Compact Strings In Java 9

In any of the Java applications Strings are used extensively. I can’t remember a single application where I have not used Strings. So any optimization on String would affect almost each and every Java application. So it would be important to know what Java 9 is bringing in with String optimizations. Java 9 is coming with a feature JEP 254 (Compact Strings). In this article we would be discussing this Compact Strings and how it can impact an applications memory footprint and performance.

Compact Strings

Each String in Java is internally represented by two objects. First object is the String object itself. Second one is the char array that handles the data contained by the String. The char type occupies 16 bits or two bytes. If the data is a String in English language for instance, often the leading 8 bits will be all zeroes as the character can be represented only by using one byte.

Studies on various applications say that Strings occupy a major portion of heap space of JVM in any application. Since strings are immutable and reside in the string literal pool, you can imagine how much memory could be used up by them till the garbage collection occurs. It thus makes sense to make the strings shorter or compact by discarding some data that do not have added value (the leading byte or 8 bits of all zeroes in case of an English character).

A JDK Enhancement Proposal (JEP 254) was created to address the issue explained above. Note that this is just a change at the internal implementation level and no changes are proposed for existing public interfaces. A study on thread dumps of various Java Applications revealed that most of the Strings in the applications were LATIN-1 characters, that can be represented by just using 8 bits. There were other special characters that needed all 16 bits but their frequency of occurrence was far less compared to LATIN-1 characters.

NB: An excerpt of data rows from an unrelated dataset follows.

theorem witness_SlotExpiryProbesThePosition :
    let s := withArm { runningArm with state := .starting, work := .waitSlot 16, discovery := some .full } line
    let t := withLive (fun L => { L with links := L.links.set 14 { LinkRec.initial with switch := .closed } }) s
    Working line ∧ (∀ n, (line.live.arm 0).work ≠ .waitSlot n) ∧ Working t ∧ 1 ≤ 16 ∧ 16 ≤ 16 ∧
      (t.live.arm 0).work = .waitSlot 16 ∧ (t.live.dock (posAt 0 16)).inRotation = false ∧
      (t.live.link (posAt 0 (16 - 1))).switch = .closed ∧ (t.live.arm 0).state.active = true ∧
      (t.live.arm 0).txn = none ∧ (t.live.arm 0).repower = [] := by
  refine ⟨⟨rfl, rfl⟩, fun n h => ?_, ⟨rfl, rfl⟩, ?_⟩
  · have e : (line.live.arm 0).work = .none := rfl
    rw [e] at h; cases h
  · decide +kernel

theorem witness_IdentifyAnswerMakesReady :
    let p := busy (.probe 16) (.probe 16 0)
    let r := busy (.recovery 1) .none
    Working p ∧ (p.live.arm 0).state.active = true ∧ (p.live.arm 0).txn = some (.probe 16) ∧ Working r ∧
      (r.live.arm 0).state.active = true ∧ (r.live.arm 0).txn = some (.recovery 1) ∧ Working line ∧
      (line.live.arm 0).txn = none := ⟨⟨rfl, rfl⟩, rfl, rfl, ⟨rfl, rfl⟩, rfl, rfl, ⟨rfl, rfl⟩, rfl⟩

theorem witness_PassPowerAnswerSetsTheSwitch :
    let s := busy (.passPower 1) (.feed 2)
    Working s ∧ (s.live.arm 0).state.active = true ∧ (s.live.arm 0).txn = some (.passPower 1) ∧
      (s.live.arm 0).work = .feed (1 + 1) ∧ (line.live.arm 0).txn = none := ⟨⟨rfl, rfl⟩, rfl, rfl, rfl, rfl⟩

theorem witness_SwitchReportDecidesTheDiagnosis :
    let s := busy (.report 15) (.diagnose 16)
    Working s ∧ 15 ≤ 15 ∧ (s.live.arm 0).state.active = true ∧ (s.live.arm 0).txn = some (.report 15) ∧
      (s.live.arm 0).work = .diagnose (15 + 1) ∧ (line.live.arm 0).txn = none :=
  ⟨⟨rfl, rfl⟩, by decide, rfl, rfl, rfl, rfl⟩

theorem witness_OpenSwitchAnswerEndsOrMovesTheIsolation :
    let s := fun t : Nat => busy (.openSwitch t) (.isolate t true)
    (∀ t, Working (s t) ∧ ((s t).live.arm 0).state.active = true ∧ ((s t).live.arm 0).txn = some (.openSwitch t) ∧
      ((s t).live.arm 0).work = .isolate t true) ∧
      nearestBelow (s 16).live 0 16 = 2 ∧ nearestBelow (s 1).live 0 1 = 0 ∧ (line.live.arm 0).txn = none :=
  ⟨fun _ => ⟨⟨rfl, rfl⟩, rfl, rfl, rfl⟩, by decide +kernel, by decide +kernel, rfl⟩

/-- A LAMP in progress to A01. -/
def lampSent : SentCommand := { entry := { pos := 0, command := .lamp .dim, issuer := .dockTable }, number := 3 }

theorem witness_AnswerTimeoutCountsAMiss :
    let s := busy (.poll 1 none none none) .none
    let c := busy (.command lampSent) .none
    Working s ∧ (s.live.arm 0).state.active = true ∧ (s.live.arm 0).txn = some (.poll 1 none none none) ∧
      (s.live.dock (posAt 0 1)).inRotation = true ∧ (s.live.link (posAt 0 1)).misses + 1 < 3 ∧ Working c ∧
      armOf lampSent.entry.pos = 0 ∧ (c.live.arm 0).txn = some (.command lampSent) ∧
      (c.live.link lampSent.entry.pos).misses + 1 < 3 ∧ (line.live.arm 0).txn = none ∧
      (line.live.arm 0).state.active = true := by
  refine ⟨⟨rfl, rfl⟩, rfl, rfl, ?_, ?_, ⟨rfl, rfl⟩, ?_, rfl, ?_, rfl, rfl⟩ <;> decide +kernel

theorem witness_IdentifyAndRecoveryTimers :
    let p := busy (.probe 2) (.probe 2 1)
    let waitingLoss := withLive
      (fun L => { L with docks := L.docks.set 0 { heldDock with link := .lost }
                         links := L.links.set 0 { LinkRec.initial with recovery := .running } })
      (busy (.recovery 1) .none)
    Working p ∧ (p.live.arm 0).state.active = true ∧ (p.live.arm 0).txn = some (.probe 2) ∧
      (p.live.arm 0).work = .probe 2 1 ∧ 1 + 1 < 3 ∧ (p.live.arm 0).repower = [] ∧ Working waitingLoss ∧
      (waitingLoss.live.arm 0).txn = some (.recovery 1) ∧ (waitingLoss.live.dock (posAt 0 1)).link = .lost ∧
      (waitingLoss.live.link 0).recovery = .running ∧ (waitingLoss.live.arm (armOf 0)).txn ≠ none ∧
      (line.live.arm 0).txn = none ∧ ¬((line.live.dock 0).link = .lost ∧ (line.live.link 0).recovery = .running) := by
  refine ⟨⟨rfl, rfl⟩, rfl, rfl, rfl, by decide, rfl, ⟨rfl, rfl⟩, rfl, ?_, ?_, ?_, rfl, ?_⟩ <;> decide +kernel

theorem witness_PollAnswerResetsTheMisses :
    let s := busy (.poll 2 none none none) .none
    Working s ∧ 1 ≤ 2 ∧ 2 ≤ 16 ∧ (s.live.arm 0).state.active = true ∧ (s.live.arm 0).txn = some (.poll 2 none none none) ∧
      Working line ∧ (line.live.arm 0).txn = none :=
  ⟨⟨rfl, rfl⟩, by decide, by decide, rfl, rfl, ⟨rfl, rfl⟩, rfl⟩

/-- A rider's release at A01, its UNLATCH in progress. -/
def unlatchSent : SentCommand :=
  { entry := { pos := 0, command := .unlatch (some (stampOf 1 1000)) 30, issuer := .hireEngine }, number := 4 }
def releaseAt0 : Release := { pos := 0, stamp := stampOf 1 1000, remote := false, bike := 5, kind := .pedal }
def unlatching : State :=
  withLive
    (fun L => { L with releases := [releaseAt0], docks := L.docks.set 0 { heldDock with latch := some .unlatching }
                       journal := { L.journal with claims := 1 } })
    (busy (.command unlatchSent) .none)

To understand the proposed changes in a better fashion, let us consider a String in Java containing the letters Hello. The following illustration shows how the data is saved internally.

 

Compact Strings in Java 9
Compact Strings

Under each byte, we have written the hexadecimal representation according to UTF-16. This is how a String object is internally represented using char array till Java 8. Notice that the bytes in light grey are not really needed to represent the characters. The actual data that matters in each 16 bits representing the English alphabets are the trailing 8 bits. Thus, by omitting these bytes, it is possible to save extra space.

String Class Enhancements For Compact Strings

In the enhanced String class of Java 9, the string is compressed during construction where, there is an attempt to optimistically compress the string into 1 byte per character (simple ASCII, also known as ISO-8859-1 representation for LATIN-1 character). If any character in given string is not representable only using 8 bits, copy all characters using two bytes (UTF-16 representation).

Certain changes are made to the internal implementation of String class in order to distinguish between UTF-16 and LATIN-1 Strings. A final field named coder has been introduced which demanded for incorporation of one crucial change to the API. How shall the length of the string be calculated for each encoding? This is a very important because the most widely used method in String class is charAt(index i) which goes to i-th position and returns the character there. Unless the length is determined properly, methods like this can be error prone.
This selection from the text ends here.